You can lower the overhead of data-parallel communication by (1) reducing the communication precision e.g., BF16 for gradient reduction and FP8 parameter gathering, (2) improving the efficiency of communication by increasing the data-parallel communication message size or using the hierarchical data-parallel reduction, or (3) using multi-cast and switch reduction with SHARP in case of InfiniBand network.
Using BF16 gradient reduction and FP8 parameter gather are described in Section `4. Communication Data Types`_
For non-pipeline-parallel training, the data-parallel communication bucket size can be adjusted using the knobs below. In pipeline-parallel training, however, the bucket size is fixed and determined by the number of parameters assigned to each virtual pipeline rank.
recipe.trainer.strategy.ddp.bucket_size=<int: bytes>
Setting the knob below splits the data-parallel domain of the distributed optimizer into a sharding domain and a replication domain.
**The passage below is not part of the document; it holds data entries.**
/-- PATCH_LOAD past its checks: the inactive slot is being written. -/
def beginPatchLoad (r : Running) (s : State) : Ans × State :=
  match checkPatchLoad r s with
  | some e =>
    let own := decide (0x0B09 ≤ e.2) && decide (e.2 ≤ 0x0B0B)
    (refuse e, if own then systemRecord 5 1 0x0012 (writerOf r.desc.ring.val)
      (payload 16 [(0, 2, e.2), (2, 1, flagBit (inactiveSlot s))]) [] s else s)
  | none =>
    let b := inactiveSlot s
    (awaitHardware r 1 [if b then 1 else 0],
      modSlot b (fun _ => { PatchSlot.reset with version := BitVec.ofNat 32 (dat r.desc 8 4), security := BitVec.ofNat 16 (dat r.desc 12 2) }) s)

/-- PATCH_LOAD with its slot written: a slot that the flash write or an Innkeeper restart left unverified ends the command (R583; log entry
47); otherwise PATCH_STAGED, and with activate the Innkeeper restarts into it. -/
def patchVerified (r : Running) (s : State) : Ans × State :=
  let b := r.aux.headD 0 == 1
  if r.results.headD 1 = 0 then
    (.final { status := .deviceFault, detail := 9, result := 0, seq := none, data := [] }, raise 9 (object 0 0) 0 s)
  else
    let s := modSlot b (fun v => { v with valid := true }) s
    let s := systemRecord 5 0 0x0010 (writerOf r.desc.ring.val) (payload 16 [(0, 1, flagBit b), (4, 4, (patchSlot b s).version.toNat)]) [] s
    if par r.desc 0 1 = 0 then (doneWith (patchResult b s), s)
    else (.stay { r with wait := .state, phase := 2, committed := true }, modSys (fun x => { x with innkeeper := .restarting, restartForPatch := true }) s)

/-- The Innkeeper has restarted for an activation. -/
def patchRestarted (s : State) : Bool := s.sys.innkeeper == .running && !s.sys.restartForPatch

/-- PATCH_LOAD (R599). -/
def opPatchLoad (r : Running) (s : State) : Ans × State :=
  match r.phase with
  | 0 => beginPatchLoad r s
  | 1 => patchVerified r s
  | _ => if patchRestarted s then (doneWith (patchResult (r.aux.headD 0 == 1) s), s) else (.stay { r with wait := .state }, s)

/-- A PATCH_LOAD that is writing its slot when the Innkeeper restarts fails (R583; log entry 47). -/
def failPatchLoads (s : State) : State :=
  let hit (r : Running) : Bool := r.desc.opcode.toNat == 0x0B10 && r.phase == 1 && r.wait == .hardware
  (List.finRange 22).foldl (fun s q =>
    if ((source q.val s).running.toList ++ (source q.val s).continuing).any hit then hardwareDone q.val (fun x => x.opcode == 0x0B10) [0] s else s) s
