/-- One block formed from a receive port, with its waybill (R29, R33, R35, R38, R127, R336). -/
def formBlock (p : Fin 8) (c : Fin 64) (d : Dir) (samples : List Sample) (s : State) : State :=
  let cls := (chan c s).defn.cls
  let len := countsPerBlock cls
  let i : Fin 4 := Fin.ofNat 4 p.val
  let n := (direction c d s).portOrdinal[i]
  let first := (direction c d s).baseCount + n * len
  let s := advanceTo (fromBasis (first + len) s) s
  let s := if n = (direction c d s).ordinal then
      stampLine .gain c d n first (stampLine .config c d n first (modDir c d (fun x => { x with ordinal := n + 1 }) s)) else s
  let here := fromBasis first s
  let mute := rxMuted p s || outsideSlots c d here len s
  let bound := boundaryIn c cls here len s
  let x := direction c d s
  let b : Block :=
    { stage := .channelised, port := p, mute := mute, tddBoundary := bound.isSome, boundaryIndex := BitVec.ofNat 6 (bound.getD 0),
      probeActive := false, late := false, mirrored := false, migrateMark := false, configEpoch := x.config.at n,
      gainEpoch := x.gainLine.at n, sequence := BitVec.ofNat 16 n, source := BitVec.ofNat 4 (stampAddress s),
      firstCount := BitVec.ofNat 32 first, applied := if mute then 0x8000 else 0,
      samples := if mute then zeros samples else keptSamples c d p cls here samples s }
  let blanked := if isTdd c s then blankedCounts c d p here len s else []
  let s := postBlanked p blanked.length (blanked.headD 0) s
  let dark := ((dirDef c d s).rxPorts d).all (fun q => rxMuted q s)
  let s := modDir c d (fun x => { x with blocks := x.blocks ++ [b], portOrdinal := x.portOrdinal.set i (n + 1), allMuted := dark }) s
  captureBlock c d 0 b s

/-- One stream sample of a port into a direction's receive chain; 64 channel samples make a block (R136). -/
def chainSample (p : Fin 8) (c : Fin 64) (d : Dir) (s : State) (x : Sample) : State :=
  let i : Fin 4 := Fin.ofNat 4 p.val
  let st := s.links.streams[p]
  let step := ncoStep (chainShift (dirDef c d s).centre st.rxCentre st.rxInvert) (streamRate st.rate)
  let ch := (direction c d s).rxChains[i].take (receiveStages (samplesPerCount st.rate) (chan c s).defn.cls) step x
  let put (ch : RxChain) (s : State) : State := modDir c d (fun v => { v with rxChains := v.rxChains.set i ch }) s
  if 64 ≤ ch.out.length then formBlock p c d (ch.out.take 64) (put { ch with out := ch.out.drop 64 } s) else put ch s

/-- A multiblock's samples into the receive chains of every direction that receives on the port (R136; log entry 160). -/
def feedChains (p : Fin 8) (samples : List Sample) (s : State) : State :=
  (receivers p s).foldl (fun s e => samples.foldl (chainSample p e.1 e.2) s) s

/-- Lowest lane of a receive stream (R123). -/
def streamLane (n : Fin 9) : Nat := if n.val < 4 then 4 * n.val else if n.val < 8 then 4 * (n.val - 4) + 2 else 16

/-- Receive group of a stream (R123). -/
def streamGroup (n : Fin 9) : Fin 5 := if n.val < 8 then Fin.ofNat 5 (n.val % 4) else 4

/-- A CRC-12 that failed on a lane: its counter and JESD_CRC (R128). -/
def laneCrc (lane : Nat) (ok : Bool) (s : State) : State :=
  if ok then s
  else raise (37 + lane) (object 7 lane) 0 (modLinks (fun l => { l with crcErr := upd l.crcErr lane (satAdd 32 · 1) }) s)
Gradient reduction then occurs in two stages—one within each domain—avoiding the use of a single large flat ring for collective operations that have high latency.
recipe.trainer.strategy.num_distributed_optimizer_instances=<int: ≤dp_size>
Ideas to reduce the host-driven inter-GPU jitters are discussed in Section `6. Lowering Host Overhead and Jitters`_.
Lowering Host Overhead and Jitters#
Common observation associated with host overhead
Significantly low GPU FLOPS.
Small performance gain of low-precision (FP8) training.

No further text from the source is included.